_Given records:_
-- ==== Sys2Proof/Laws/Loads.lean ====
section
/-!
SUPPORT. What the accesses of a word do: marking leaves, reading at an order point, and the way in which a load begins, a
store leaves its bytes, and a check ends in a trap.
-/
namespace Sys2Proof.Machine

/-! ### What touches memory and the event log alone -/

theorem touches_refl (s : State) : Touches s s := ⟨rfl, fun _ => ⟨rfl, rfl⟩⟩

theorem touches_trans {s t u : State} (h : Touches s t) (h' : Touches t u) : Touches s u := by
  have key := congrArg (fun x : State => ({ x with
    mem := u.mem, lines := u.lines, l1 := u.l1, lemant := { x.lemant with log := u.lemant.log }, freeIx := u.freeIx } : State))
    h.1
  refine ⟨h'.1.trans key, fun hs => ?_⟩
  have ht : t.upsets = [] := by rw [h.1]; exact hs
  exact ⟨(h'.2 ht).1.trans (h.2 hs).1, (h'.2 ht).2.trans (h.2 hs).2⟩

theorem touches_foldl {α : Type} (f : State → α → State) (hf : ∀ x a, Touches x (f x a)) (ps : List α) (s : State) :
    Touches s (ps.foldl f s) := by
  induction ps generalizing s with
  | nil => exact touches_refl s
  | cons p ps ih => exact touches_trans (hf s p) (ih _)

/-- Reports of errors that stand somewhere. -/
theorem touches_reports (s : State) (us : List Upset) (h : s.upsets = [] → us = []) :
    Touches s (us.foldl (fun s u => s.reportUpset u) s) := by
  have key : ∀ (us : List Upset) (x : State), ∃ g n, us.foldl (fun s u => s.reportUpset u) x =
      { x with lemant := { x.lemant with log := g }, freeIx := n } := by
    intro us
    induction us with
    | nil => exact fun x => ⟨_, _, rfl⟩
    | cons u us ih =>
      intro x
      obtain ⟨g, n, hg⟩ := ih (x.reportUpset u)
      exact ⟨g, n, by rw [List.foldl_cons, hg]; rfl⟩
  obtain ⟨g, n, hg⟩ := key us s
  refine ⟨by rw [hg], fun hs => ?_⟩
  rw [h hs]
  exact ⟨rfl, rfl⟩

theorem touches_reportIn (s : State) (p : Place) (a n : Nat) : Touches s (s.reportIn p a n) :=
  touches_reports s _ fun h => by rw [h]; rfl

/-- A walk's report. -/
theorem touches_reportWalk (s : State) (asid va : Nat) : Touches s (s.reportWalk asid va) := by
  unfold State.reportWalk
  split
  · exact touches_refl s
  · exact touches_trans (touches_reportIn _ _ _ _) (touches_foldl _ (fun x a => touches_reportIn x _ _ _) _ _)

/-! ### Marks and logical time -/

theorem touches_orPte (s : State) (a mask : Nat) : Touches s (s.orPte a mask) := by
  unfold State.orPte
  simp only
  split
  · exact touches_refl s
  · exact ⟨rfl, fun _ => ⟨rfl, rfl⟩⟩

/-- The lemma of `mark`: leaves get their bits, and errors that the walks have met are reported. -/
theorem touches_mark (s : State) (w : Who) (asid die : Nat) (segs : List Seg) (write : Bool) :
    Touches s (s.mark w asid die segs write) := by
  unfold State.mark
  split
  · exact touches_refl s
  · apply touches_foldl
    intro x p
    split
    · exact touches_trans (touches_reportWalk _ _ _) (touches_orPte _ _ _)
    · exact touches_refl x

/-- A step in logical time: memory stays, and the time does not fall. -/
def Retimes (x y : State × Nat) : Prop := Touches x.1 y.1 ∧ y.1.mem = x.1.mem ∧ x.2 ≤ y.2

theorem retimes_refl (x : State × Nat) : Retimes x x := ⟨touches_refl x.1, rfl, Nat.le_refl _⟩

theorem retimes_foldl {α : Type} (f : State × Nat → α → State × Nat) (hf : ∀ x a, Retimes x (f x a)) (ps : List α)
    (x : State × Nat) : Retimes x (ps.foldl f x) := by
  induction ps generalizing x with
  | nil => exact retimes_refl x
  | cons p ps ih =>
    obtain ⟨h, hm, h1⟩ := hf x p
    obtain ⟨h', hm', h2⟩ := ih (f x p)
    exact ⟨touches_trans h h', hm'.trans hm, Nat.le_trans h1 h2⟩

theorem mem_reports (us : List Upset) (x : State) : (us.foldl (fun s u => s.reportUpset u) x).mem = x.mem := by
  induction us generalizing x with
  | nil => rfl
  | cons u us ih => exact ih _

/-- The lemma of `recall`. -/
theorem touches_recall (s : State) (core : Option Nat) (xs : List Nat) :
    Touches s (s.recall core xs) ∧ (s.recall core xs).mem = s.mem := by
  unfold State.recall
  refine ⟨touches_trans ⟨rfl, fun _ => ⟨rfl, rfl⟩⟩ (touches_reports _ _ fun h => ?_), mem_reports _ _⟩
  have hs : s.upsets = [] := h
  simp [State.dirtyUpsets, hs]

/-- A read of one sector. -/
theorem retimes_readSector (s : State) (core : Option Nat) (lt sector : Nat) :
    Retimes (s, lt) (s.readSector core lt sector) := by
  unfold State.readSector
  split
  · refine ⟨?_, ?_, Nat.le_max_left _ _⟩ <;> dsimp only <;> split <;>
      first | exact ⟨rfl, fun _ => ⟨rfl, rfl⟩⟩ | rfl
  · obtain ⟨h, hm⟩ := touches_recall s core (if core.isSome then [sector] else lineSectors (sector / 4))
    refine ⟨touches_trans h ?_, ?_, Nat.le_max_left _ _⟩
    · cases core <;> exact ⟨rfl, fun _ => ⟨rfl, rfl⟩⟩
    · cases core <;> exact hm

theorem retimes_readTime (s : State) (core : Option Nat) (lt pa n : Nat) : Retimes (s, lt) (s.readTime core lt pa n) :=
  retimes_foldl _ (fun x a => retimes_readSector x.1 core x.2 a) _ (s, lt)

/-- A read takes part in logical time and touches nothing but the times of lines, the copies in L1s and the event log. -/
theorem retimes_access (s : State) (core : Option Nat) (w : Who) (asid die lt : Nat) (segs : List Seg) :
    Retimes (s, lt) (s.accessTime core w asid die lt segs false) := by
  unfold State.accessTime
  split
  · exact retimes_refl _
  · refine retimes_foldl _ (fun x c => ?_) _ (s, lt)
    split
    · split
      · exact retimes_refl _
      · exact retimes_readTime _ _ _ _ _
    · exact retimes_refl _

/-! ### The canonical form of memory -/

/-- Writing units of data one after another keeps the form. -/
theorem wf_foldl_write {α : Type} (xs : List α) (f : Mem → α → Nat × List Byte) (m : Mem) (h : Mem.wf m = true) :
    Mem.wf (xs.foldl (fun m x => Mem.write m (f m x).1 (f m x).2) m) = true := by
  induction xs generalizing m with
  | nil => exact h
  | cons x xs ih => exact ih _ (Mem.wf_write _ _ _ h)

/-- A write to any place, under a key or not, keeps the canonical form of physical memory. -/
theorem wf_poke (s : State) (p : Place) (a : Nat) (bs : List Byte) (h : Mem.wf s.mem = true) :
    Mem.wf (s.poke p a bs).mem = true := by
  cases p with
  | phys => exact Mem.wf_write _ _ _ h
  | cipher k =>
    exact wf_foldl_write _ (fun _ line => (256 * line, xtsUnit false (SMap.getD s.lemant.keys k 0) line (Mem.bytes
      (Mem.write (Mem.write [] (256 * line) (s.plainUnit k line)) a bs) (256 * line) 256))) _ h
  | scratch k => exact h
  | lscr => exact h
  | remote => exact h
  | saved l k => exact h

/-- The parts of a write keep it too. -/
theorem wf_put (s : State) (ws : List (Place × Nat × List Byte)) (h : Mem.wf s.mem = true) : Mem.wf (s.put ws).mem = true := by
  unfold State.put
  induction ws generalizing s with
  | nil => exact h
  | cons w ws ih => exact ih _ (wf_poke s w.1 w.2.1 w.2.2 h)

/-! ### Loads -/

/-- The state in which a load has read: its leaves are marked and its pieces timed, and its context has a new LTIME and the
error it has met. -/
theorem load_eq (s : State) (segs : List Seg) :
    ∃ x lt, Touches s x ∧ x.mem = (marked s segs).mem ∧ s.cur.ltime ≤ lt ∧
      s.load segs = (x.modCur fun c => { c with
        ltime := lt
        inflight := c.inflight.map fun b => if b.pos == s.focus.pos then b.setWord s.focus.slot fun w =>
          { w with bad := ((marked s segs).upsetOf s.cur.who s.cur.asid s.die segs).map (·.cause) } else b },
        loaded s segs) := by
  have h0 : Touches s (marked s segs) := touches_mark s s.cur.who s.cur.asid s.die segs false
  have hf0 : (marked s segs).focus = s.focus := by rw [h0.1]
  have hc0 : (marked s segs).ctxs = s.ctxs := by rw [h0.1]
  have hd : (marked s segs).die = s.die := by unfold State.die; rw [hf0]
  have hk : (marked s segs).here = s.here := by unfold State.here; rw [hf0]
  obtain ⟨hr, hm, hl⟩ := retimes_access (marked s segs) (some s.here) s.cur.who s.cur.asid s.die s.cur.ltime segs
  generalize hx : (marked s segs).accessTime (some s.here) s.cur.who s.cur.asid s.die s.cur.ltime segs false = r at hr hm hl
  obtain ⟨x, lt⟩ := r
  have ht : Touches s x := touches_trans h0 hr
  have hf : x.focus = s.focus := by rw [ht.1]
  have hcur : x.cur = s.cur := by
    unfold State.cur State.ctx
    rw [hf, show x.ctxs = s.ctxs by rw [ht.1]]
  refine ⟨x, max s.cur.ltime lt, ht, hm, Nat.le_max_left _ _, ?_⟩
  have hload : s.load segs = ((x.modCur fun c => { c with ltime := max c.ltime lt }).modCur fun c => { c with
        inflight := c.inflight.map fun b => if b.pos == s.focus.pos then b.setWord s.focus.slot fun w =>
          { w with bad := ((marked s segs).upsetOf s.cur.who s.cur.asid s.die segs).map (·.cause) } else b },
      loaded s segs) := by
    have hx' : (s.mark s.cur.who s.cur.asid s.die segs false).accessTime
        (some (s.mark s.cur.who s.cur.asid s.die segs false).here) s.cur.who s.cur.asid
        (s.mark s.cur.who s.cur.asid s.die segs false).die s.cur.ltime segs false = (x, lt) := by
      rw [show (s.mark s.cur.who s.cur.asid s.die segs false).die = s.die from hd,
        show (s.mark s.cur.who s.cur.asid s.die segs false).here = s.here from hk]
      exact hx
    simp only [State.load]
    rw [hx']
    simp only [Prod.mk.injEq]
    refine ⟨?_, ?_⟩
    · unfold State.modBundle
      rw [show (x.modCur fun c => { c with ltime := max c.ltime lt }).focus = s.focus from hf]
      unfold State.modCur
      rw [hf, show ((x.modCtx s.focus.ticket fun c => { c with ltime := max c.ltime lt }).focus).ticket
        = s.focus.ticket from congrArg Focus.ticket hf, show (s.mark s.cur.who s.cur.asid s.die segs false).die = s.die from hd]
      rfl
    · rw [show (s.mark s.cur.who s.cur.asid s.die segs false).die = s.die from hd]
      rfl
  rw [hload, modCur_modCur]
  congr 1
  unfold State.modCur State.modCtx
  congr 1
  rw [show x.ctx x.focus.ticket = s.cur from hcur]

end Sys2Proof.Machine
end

* * *

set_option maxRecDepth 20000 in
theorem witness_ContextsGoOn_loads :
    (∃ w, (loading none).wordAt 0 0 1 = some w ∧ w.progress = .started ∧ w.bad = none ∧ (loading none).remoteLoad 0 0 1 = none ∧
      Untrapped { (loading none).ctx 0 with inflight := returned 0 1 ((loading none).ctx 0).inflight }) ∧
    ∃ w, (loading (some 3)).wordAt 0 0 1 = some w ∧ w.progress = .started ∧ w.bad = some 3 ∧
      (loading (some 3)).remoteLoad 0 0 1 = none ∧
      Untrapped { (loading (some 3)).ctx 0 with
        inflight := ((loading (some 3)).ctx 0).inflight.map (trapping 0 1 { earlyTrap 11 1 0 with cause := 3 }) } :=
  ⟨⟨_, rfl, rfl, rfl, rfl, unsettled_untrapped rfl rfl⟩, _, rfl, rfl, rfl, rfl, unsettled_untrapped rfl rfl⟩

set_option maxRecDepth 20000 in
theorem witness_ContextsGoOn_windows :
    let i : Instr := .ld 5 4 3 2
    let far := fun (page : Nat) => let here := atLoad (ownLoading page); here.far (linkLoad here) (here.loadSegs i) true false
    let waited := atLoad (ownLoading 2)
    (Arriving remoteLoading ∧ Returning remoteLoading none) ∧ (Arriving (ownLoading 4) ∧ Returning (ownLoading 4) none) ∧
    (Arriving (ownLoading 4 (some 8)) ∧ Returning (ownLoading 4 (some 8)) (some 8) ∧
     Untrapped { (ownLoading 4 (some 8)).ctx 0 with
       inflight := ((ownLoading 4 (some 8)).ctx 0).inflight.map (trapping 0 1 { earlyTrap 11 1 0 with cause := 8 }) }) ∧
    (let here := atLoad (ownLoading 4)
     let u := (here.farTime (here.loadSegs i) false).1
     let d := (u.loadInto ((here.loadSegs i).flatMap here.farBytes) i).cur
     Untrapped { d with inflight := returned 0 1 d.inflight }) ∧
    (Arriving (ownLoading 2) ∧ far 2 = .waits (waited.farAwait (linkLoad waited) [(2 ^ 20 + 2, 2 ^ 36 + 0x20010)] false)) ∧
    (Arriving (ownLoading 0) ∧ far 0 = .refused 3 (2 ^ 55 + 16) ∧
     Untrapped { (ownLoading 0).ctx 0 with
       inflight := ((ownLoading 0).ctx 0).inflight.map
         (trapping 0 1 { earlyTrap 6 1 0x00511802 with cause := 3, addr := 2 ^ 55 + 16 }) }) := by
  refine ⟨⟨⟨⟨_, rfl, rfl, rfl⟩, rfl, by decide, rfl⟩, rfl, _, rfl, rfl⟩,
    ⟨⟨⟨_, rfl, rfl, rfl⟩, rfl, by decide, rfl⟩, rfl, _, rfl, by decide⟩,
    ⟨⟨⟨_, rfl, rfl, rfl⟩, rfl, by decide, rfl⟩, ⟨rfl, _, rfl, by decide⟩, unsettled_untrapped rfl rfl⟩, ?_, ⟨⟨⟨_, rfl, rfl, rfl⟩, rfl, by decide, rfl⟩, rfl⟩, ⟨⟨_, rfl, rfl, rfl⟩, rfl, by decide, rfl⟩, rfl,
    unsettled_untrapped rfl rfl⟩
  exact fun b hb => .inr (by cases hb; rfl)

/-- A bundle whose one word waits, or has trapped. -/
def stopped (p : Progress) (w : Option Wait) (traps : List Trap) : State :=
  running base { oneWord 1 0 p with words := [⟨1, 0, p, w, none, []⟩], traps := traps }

* * *

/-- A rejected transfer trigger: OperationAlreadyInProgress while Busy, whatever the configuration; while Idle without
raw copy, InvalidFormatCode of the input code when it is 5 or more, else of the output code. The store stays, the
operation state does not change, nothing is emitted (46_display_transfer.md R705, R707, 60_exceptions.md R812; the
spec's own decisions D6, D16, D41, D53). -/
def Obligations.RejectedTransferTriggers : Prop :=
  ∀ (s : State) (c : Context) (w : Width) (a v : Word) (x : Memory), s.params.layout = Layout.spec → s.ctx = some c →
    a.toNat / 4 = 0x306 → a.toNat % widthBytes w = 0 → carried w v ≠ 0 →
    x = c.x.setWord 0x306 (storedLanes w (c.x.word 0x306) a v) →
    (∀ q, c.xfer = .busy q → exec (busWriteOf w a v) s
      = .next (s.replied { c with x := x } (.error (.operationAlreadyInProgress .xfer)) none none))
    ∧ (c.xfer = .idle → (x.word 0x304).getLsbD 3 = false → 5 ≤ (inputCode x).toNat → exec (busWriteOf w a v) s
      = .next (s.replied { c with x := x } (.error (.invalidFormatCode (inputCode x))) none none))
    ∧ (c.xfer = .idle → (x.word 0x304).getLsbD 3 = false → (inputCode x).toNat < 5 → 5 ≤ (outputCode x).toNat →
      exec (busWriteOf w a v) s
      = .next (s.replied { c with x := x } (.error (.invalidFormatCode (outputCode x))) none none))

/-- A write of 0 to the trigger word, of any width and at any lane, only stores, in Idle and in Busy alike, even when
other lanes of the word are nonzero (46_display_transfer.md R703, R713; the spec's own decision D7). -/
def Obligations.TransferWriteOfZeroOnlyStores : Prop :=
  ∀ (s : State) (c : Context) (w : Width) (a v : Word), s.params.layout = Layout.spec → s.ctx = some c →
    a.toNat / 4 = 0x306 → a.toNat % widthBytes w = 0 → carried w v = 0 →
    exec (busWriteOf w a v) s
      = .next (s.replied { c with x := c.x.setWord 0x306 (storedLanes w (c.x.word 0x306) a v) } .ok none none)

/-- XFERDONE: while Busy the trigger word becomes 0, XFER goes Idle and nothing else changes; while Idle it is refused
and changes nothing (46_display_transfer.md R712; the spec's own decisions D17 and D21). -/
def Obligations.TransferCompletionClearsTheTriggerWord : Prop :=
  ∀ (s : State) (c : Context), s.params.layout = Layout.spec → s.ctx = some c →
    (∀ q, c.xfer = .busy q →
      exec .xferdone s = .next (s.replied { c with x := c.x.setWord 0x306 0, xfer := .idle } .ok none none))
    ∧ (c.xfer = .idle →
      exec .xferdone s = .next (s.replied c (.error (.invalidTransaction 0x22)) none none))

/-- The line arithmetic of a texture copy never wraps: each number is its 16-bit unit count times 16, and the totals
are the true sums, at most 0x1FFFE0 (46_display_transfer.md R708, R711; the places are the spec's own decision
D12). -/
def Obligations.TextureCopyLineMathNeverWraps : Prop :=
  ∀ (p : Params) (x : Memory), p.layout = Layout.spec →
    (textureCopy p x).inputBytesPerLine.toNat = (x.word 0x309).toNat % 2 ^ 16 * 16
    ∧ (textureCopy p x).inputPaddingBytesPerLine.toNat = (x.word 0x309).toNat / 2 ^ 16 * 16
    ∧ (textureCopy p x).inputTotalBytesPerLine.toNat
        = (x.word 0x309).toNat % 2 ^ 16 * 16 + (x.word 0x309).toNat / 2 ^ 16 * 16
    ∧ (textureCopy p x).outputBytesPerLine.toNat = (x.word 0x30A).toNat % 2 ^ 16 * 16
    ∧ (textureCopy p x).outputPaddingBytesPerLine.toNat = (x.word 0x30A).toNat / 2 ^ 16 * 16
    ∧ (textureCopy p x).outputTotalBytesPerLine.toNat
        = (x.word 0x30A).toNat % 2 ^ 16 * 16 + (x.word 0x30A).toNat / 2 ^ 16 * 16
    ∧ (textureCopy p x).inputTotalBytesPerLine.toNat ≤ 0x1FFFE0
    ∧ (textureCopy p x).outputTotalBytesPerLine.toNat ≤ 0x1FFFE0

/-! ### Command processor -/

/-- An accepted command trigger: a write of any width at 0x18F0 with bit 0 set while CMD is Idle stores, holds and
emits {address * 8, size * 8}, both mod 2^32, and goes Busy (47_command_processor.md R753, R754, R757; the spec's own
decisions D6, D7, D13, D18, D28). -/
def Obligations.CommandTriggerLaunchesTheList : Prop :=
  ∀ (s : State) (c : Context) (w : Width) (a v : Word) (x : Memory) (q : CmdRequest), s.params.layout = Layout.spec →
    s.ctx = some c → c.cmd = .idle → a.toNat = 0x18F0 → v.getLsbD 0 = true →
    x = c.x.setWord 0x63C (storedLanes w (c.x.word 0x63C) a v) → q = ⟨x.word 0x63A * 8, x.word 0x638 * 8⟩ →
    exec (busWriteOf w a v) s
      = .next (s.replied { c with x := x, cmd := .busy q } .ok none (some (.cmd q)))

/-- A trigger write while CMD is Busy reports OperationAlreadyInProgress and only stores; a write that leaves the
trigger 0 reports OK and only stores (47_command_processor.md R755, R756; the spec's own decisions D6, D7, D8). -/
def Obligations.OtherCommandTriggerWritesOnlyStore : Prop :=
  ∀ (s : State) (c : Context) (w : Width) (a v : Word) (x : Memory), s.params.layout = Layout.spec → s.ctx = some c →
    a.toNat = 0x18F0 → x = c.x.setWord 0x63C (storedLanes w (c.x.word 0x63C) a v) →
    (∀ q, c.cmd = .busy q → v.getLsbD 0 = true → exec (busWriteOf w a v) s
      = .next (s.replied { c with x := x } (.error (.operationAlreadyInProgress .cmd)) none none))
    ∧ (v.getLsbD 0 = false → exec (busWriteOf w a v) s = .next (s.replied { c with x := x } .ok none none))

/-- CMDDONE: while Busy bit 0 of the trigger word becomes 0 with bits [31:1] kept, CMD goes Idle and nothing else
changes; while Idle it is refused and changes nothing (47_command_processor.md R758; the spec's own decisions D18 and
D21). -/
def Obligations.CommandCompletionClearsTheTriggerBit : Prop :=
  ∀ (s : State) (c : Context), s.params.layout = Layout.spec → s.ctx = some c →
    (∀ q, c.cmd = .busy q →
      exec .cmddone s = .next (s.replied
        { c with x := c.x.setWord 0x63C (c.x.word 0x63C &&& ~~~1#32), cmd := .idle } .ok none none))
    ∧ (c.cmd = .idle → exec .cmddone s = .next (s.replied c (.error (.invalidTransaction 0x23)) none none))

_Aim of the task:_ Word for word, restate the lines of the listing above starting at the line with "have key := congrArg" and ending at the line with "nil => exact touches_refl s", and nothing outside them.

_Response area:_
  have key := congrArg (fun x : State => ({ x with
    mem := u.mem, lines := u.lines, l1 := u.l1, lemant := { x.lemant with log := u.lemant.log }, freeIx := u.freeIx } : State))
    h.1
  refine ⟨h'.1.trans key, fun hs => ?_⟩
  have ht : t.upsets = [] := by rw [h.1]; exact hs
  exact ⟨(h'.2 ht).1.trans (h.2 hs).1, (h'.2 ht).2.trans (h.2 hs).2⟩

theorem touches_foldl {α : Type} (f : State → α → State) (hf : ∀ x a, Touches x (f x a)) (ps : List α) (s : State) :
    Touches s (ps.foldl f s) := by
  induction ps generalizing s with
  | nil => exact touches_refl s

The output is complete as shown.